Deux albums de démesure, en groupe et en ermite, ne suffisent pas à contenir toutes les questions de Katerine, à poil et culotté. Vous connaissiez Katerine, chanteur Playmobil à la voix hermaphrodite, amuseur public, homme qui armait les femmes de textes à double détente et d’orchestrations faussement chabadabada, héritier de Demy et demi-giclée de la […]
Deux albums de démesure, en groupe et en ermite, ne suffisent pas à contenir toutes les questions de Katerine, à poil et culotté.
Vous connaissiez Katerine, chanteur Playmobil à la voix hermaphrodite, amuseur public, homme qui armait les femmes de textes à double détente et d’orchestrations faussement chabadabada, héritier de Demy et demi-giclée de la variété légère.

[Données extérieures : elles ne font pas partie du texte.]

-- ==== Sys2Proof/Laws/Steady/System.lean ====
section
/-! SUPPORT. What the operations of Machine/System keep (Laws/Steady). -/

namespace Sys2Proof.Machine

variable {l : Bool × Bool} {z s t : State}

theorem rejectFrame_steady (a1 a2 a3 s) (h4 : Steady l z s) : Steady l z (rejectFrame a1 a2 a3 s) := by
  unfold rejectFrame
  exact respond_steady _ _ _ _ _ (by assumption)

theorem takeMessage_steady (a1 s) (h2 : Steady l z s) : SteadyOP l z (takeMessage a1 s) := by
  unfold takeMessage
  split
  · refine SteadyOP.ite ?_ ?_
    · exact SteadyOP.none
    · split
      · exact SteadyOP.none
      · extract_lets -underBinder -merge -useContext +onlyGivenNames x1 x2
        have h3 : Steady l z x2 := by
          exact State.setChan_steady _ _ _ (by assumption)
        try clear_value x2
        refine SteadyOP.some ?_
        refine SteadyP.mk ?_
        refine Steady.ite ?_ ?_
        · exact raise_steady _ _ (by assumption)
        · assumption
  · refine SteadyOP.map fun _ => ?_
    · refine SteadyP.mk ?_
      refine Steady.lit ?_ rfl rfl rfl rfl
      assumption
  · exact SteadyOP.none
  · refine SteadyOP.some ?_
    exact SteadyP.mk (by assumption)
  · refine SteadyOP.some ?_
    exact SteadyP.mk (by assumption)

theorem intakeFrame_steady (a1 a2 a3 s) (h4 : Steady l z s) : Steady l z (intakeFrame a1 a2 a3 s) := by
  unfold intakeFrame
  split
  · exact rejectFrame_steady _ _ _ _ (by assumption)
  · refine Steady.ite ?_ ?_
    · split
      · refine Steady.ite ?_ ?_
        · refine Steady.lit ?_ rfl rfl rfl rfl
          assumption
        · exact rejectFrame_steady _ _ _ _ (by assumption)
      · exact rejectFrame_steady _ _ _ _ (by assumption)
    · refine Steady.ite ?_ ?_
      · exact rejectFrame_steady _ _ _ _ (by assumption)
      · refine Steady.lit ?_ rfl rfl rfl rfl
        assumption

theorem holdDormant_steady (a1 a2 s3) (h3 : Steady l z s3) : Steady l z (holdDormant a1 a2 s3) := by
  unfold holdDormant
  split
  · refine Steady.ite ?_ ?_
    · refine callWake_steady _ _ ?_
      refine Steady.lit ?_ rfl rfl rfl rfl
      assumption
    · assumption
  · assumption

theorem execOcfIntake_steady (a1 a2 s) (h3 : Steady l z s) : SteadyX l z (execOcfIntake a1 a2 s) := by
  unfold execOcfIntake
  refine SteadyX.ite ?_ ?_
  · refine SteadyX.next ?_
    exact holdDormant_steady _ _ _ (by assumption)
  · refine SteadyX.ite ?_ ?_
    · refine SteadyX.next ?_
      refine Steady.ite ?_ ?_
      · refine Steady.lit ?_ rfl rfl rfl rfl
        assumption
      · assumption
    · refine SteadyX.ite ?_ ?_
      · exact SteadyX.next (by assumption)
      · split
        · exact SteadyX.next (by assumption)
        · rename_i v2 v3 q4
          have h5 : Steady l z v3 := by
            refine SteadyOP.get q4 ?_
            exact takeMessage_steady _ _ (by assumption)
          refine SteadyX.next ?_
          exact intakeFrame_steady _ _ _ _ (by assumption)

theorem execDormantOcfHold_steady (a1 a2 s) (h3 : Steady l z s) : SteadyX l z (execDormantOcfHold a1 a2 s) := by
  unfold execDormantOcfHold
  refine SteadyX.next ?_
  refine Steady.ite ?_ ?_
  · exact holdDormant_steady _ _ _ (by assumption)
  · assumption

theorem execDmaCommandReadComplete_steady (a1 a2 a3 a4 s) (h5 : Steady l z s) : SteadyX l z (execDmaCommandReadComplete a1 a2 a3 a4 s) := by
  unfold execDmaCommandReadComplete
  split
  · exact SteadyX.next (by assumption)
  · extract_lets -underBinder -merge -useContext +onlyGivenNames x1
    extract_lets -underBinder -merge -useContext +onlyGivenNames x2
    have h4 : ∀ y3, Steady l z (x2 y3) := by
      intro y3
      unfold x2
      refine answerDescriptor_steady _ _ _ _ _ _ ?_
      refine Steady.lit ?_ rfl rfl rfl rfl
      assumption
    try clear_value x2
    refine SteadyX.ite ?_ ?_
    · refine SteadyX.next ?_
      apply_assumption
    · refine SteadyX.ite ?_ ?_
      · refine SteadyX.next ?_
        apply_assumption
      · refine SteadyX.next ?_
        exact intakeFrame_steady _ _ _ _ (by assumption)

theorem execCompletionSend_steady (a1 s) (h2 : Steady l z s) : SteadyX l z (execCompletionSend a1 s) := by
  unfold execCompletionSend
  split
  · exact SteadyX.next (by assumption)
  · split
    · exact SteadyX.next (by assumption)
    · refine SteadyX.ite ?_ ?_
      · exact SteadyX.next (by assumption)
      · extract_lets -underBinder -merge -useContext +onlyGivenNames x1
        have h2 : Steady l z x1 := by
          refine Steady.ite ?_ ?_
          · exact auditCommand_steady _ _ _ _ _ _ (by assumption)
          · assumption
        try clear_value x1
        refine SteadyX.ite ?_ ?_
        · refine SteadyX.next ?_
          refine Steady.lit ?_ rfl rfl rfl rfl
          assumption
        · refine SteadyX.next ?_
          refine deliver_steady _ _ _ ?_
          refine Steady.lit ?_ rfl rfl rfl rfl
          assumption

theorem execCompletionResend_steady (a1 s) (h2 : Steady l z s) : SteadyX l z (execCompletionResend a1 s) := by
  unfold execCompletionResend
  split
  · exact SteadyX.next (by assumption)
  · refine SteadyX.ite ?_ ?_
    · exact SteadyX.next (by assumption)
    · refine SteadyX.ite ?_ ?_
      · refine SteadyX.next ?_
        refine Steady.lit ?_ rfl rfl rfl rfl
        assumption
      · refine SteadyX.next ?_
        refine deliver_steady _ _ _ ?_
        refine Steady.lit ?_ rfl rfl rfl rfl
        assumption

theorem execGroupTimeout_steady (a1 s) (h2 : Steady l z s) : SteadyX l z (execGroupTimeout a1 s) := by
  unfold execGroupTimeout
  refine SteadyX.next ?_
  refine Steady.lit ?_ rfl rfl rfl rfl
  assumption

theorem execAuditFlashWrite_steady (s) (h1 : Steady l z s) : SteadyX l z (execAuditFlashWrite s) := by
  unfold execAuditFlashWrite
  extract_lets -underBinder -merge -useContext +onlyGivenNames x1
  split
  · exact SteadyX.next (by assumption)
  · refine SteadyX.next ?_
    refine Steady.lit ?_ rfl rfl rfl rfl
    assumption

theorem bodySysIdentity_steady (a1) : SteadyB l (bodySysIdentity a1) := by
  unfold bodySysIdentity
  exact readBody_steady _ _ _ _

theorem bodySysStatus_steady (a1) : SteadyB l (bodySysStatus a1) := by
  unfold bodySysStatus
  exact readBody_steady _ _ _ _

theorem bodySysEcho_steady (a1) : SteadyB l (bodySysEcho a1) := by
  unfold bodySysEcho
  refine SteadyB.mk fun z _ _ => ?_
  exact SteadyA.mk (by assumption)

theorem bodySysGroupOpen_steady (a1 a2) : SteadyB l (bodySysGroupOpen a1 a2) := by
  unfold bodySysGroupOpen
  refine SteadyB.mk fun z _ _ => ?_
  refine SteadyA.mk ?_
  refine Steady.lit ?_ rfl rfl rfl rfl
  assumption

theorem applyMembers_steady (a1 a2 a3 s) (hB : ∀ i ∈ a3, ∀ b, a1 i = some b → SteadyB l b) (h4 : Steady l z s) :
    SteadyA l z (applyMembers a1 a2 a3 s) := by
  induction a3 generalizing a2 s with
  | nil => exact h4
  | cons i is ih =>
    have hB' : ∀ j ∈ is, ∀ b, a1 j = some b → SteadyB l b := fun j hj => hB j (List.mem_cons_of_mem _ hj)
    unfold applyMembers
    split
    · exact ih _ _ hB' h4
    · rename_i b q
      extract_lets a
      split
      · exact h4
      · exact ih _ _ hB' (hB i List.mem_cons_self b q z s h4)

theorem bodySysGroupCommit_steady (a1 a2) (hB : ∀ i b, a1 i = some b → SteadyB l b) : SteadyB l (bodySysGroupCommit a1 a2) := by
  unfold bodySysGroupCommit
  refine SteadyB.mk fun z s h => ?_
  extract_lets -underBinder -merge -useContext +onlyGivenNames x1
  extract_lets -underBinder -merge -useContext +onlyGivenNames x2 x3
  have h4 : Steady l z x3 := Steady.lit h rfl rfl rfl rfl
  try clear_value x3
  split
  · exact SteadyA.mk h4
  · exact applyMembers_steady _ _ _ _ (fun i _ b => hB i b) h4

theorem bodySysGroupAbort_steady (a1) : SteadyB l (bodySysGroupAbort a1) := by
  unfold bodySysGroupAbort
  refine writeBody_steady _ _ _ _ (fun z _ _ => ?_)
  refine Steady.lit ?_ rfl rfl rfl rfl
  assumption

theorem bodySysCompletionAck_steady (a1 a2) : SteadyB l (bodySysCompletionAck a1 a2) := by
  unfold bodySysCompletionAck
  refine SteadyB.mk fun z _ _ => ?_
  refine SteadyA.mk ?_
  refine Steady.lit ?_ rfl rfl rfl rfl
  assumption

theorem bodySysPendingRead_steady (a1) : SteadyB l (bodySysPendingRead a1) := by
  unfold bodySysPendingRead
  exact readBody_steady _ _ _ _

theorem bodySysIntakeConfig_steady (a1 a2) : SteadyB l (bodySysIntakeConfig a1 a2) := by
  unfold bodySysIntakeConfig
  refine SteadyB.mk fun z _ _ => ?_
  refine SteadyA.ite ?_ ?_
  · exact SteadyA.mk (by assumption)
  · refine SteadyA.mk ?_
    refine Steady.lit ?_ rfl rfl rfl rfl
    assumption

theorem bodySysDeviceIdWrite_steady (a1 a2 a3) : SteadyB l (bodySysDeviceIdWrite a1 a2 a3) := by
  unfold bodySysDeviceIdWrite
  refine SteadyB.mk fun z _ _ => ?_
  refine SteadyA.ite ?_ ?_
  · exact SteadyA.mk (by assumption)
  · refine SteadyA.mk ?_
    refine Steady.lit ?_ rfl rfl rfl rfl
    assumption

theorem bodySysReset_steady (a1 a2) : SteadyB l (bodySysReset a1 a2) := by
  unfold bodySysReset
  refine writeBody_steady _ _ _ _ (fun z _ _ => ?_)
  refine Steady.lit ?_ rfl rfl rfl rfl
  assumption

end Sys2Proof.Machine
end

Une chanson, extraite de ses deux nouveaux albums simultanés, la déjà célébrissime Je vous emmerde, achève de taillader cette image de violente et revancharde façon (« Dégage, Playmobil ! »). Katerine pose à poil sur la pochette, se met à nu (« Je suis une merde ») et déloque de la sorte états d’âme et amertumes, tumescences personnelles et plaies collectives. Philippe Katerine est à poil mais c’est son disque le plus culotté, de très loin. Ses Créatures, ainsi qu’on nomme ces monstres qui échappent à leur créateur, prennent souvent la forme divagatrice de chansons free, tardives extractions du mélange nitroglycérigène Brigitte Fontaine/Art Ensemble Of Chicago. Son ensemble à lui se nomme Les Recyclers, et ils contribuent amplement tout au long de ce premier volet orchestré à décanter des flagrances sauvages, limite barbares, et à rouleau-compresser ce qui restait du Katerine encore yéyé des Mauvaises fréquentations, lesquelles mauvaises fréquentations démarrent ici. Jazz tordu et tendu, climat cinématique, avalant les perspectives comme des spaghettis métalliques, filant dans d’improbables dédales urbains reconstitués en studio (Américaine, Mon meilleur ami est un chien), les arrangements n’arrangent pas vraiment le profil de Katerine, le poussent sans ménagement dans les cordes, l’acculent à sec, le désarticulent, lui secouent les puces et les habitudes. Une légère abstraction formelle contre-éclairée par des textes d’une effrayante limpidité, pas vraiment tendres envers leur auteur, relevant à proportions égales du masochisme ordinaire et de la coquetterie narcissique. On en tiendra pour exemplaires la description atonale d’un poulet élevé dans le plein air de Vendée et dégusté à Paris, « chaud le midi, froid le soir », ou la description de la propre mort du narrateur, « d’une complication pulmonaire peut-être », le 8 décembre 2008, en réponse glaçante à J’ai 30 ans, autoportrait en forme d’inventaire à la pervers. Egalement là pour atténuer les grincements, la prise de son amidonnée signée par deux Mellow en heures sup, l’ameublement douillet de L’Appartement et la ballade rêveuse Au pays de mon premier amour, deux des gourmandises aux reliefs de violons Michel Legrand, très grands.
Le second disque, L’Homme à trois mains, enregistré seul par Katerine, acoustique mais trompeusement famélique, démarre par cette précision : « Non, je ne suis pas schizophrénique. » Mise au point utile car il ne s’agit pas là du négatif des Créatures mais au contraire de son prolongement, de son excroissance, le monstre du monstre, l’enfant bâtard de Mister Hyde et de la créature de Frankenstein. D’autres inventaires (Combien d’hommes ?) et d’autres personnages auxquels Katerine offre sa carcasse en pâture (Le Simplet, Monsieur Patrick, l’exorcisme sonore de Créatures), un chant qui traîne une lourde carriole d’obsessions cabossées, un cortège de malfaçons et des propositions de chansons malhonnêtes. Katerine « s’interroge sur les mathématiques » mais ne trouve jamais un compte rond dans l’addition de ses mille et une idées pour combiner des mots et des sons, ouvrant plus de parenthèses qu’il ne clôt de chapitres, montrant autant de directions que n’en montreront jamais quinze chanteurs français réunis, n’évacuant pas un trop-plein mais paraissant au contraire n’avoir en vingt-six chansons fait que partiellement le tour de sa question. Il paraît qu’après s’être présentés ensemble, ces deux disques feront scission, comme les étages d’une fusée ou l’ovule qui donne naissance aux faux jumeaux. Les Créatures et L’Homme à trois mains feront donc chambre à part dans les bacs, les unes étalant leurs acrobatiques coucheries musicales au grand jour, l’autre « se branlant dans son lit » avec ses trois mains, son Pyjama de soie et sa honte de soi. On leur souhaite beaucoup d’enfants, beaucoup de monstres, beaucoup de bonheur. On nous les souhaite.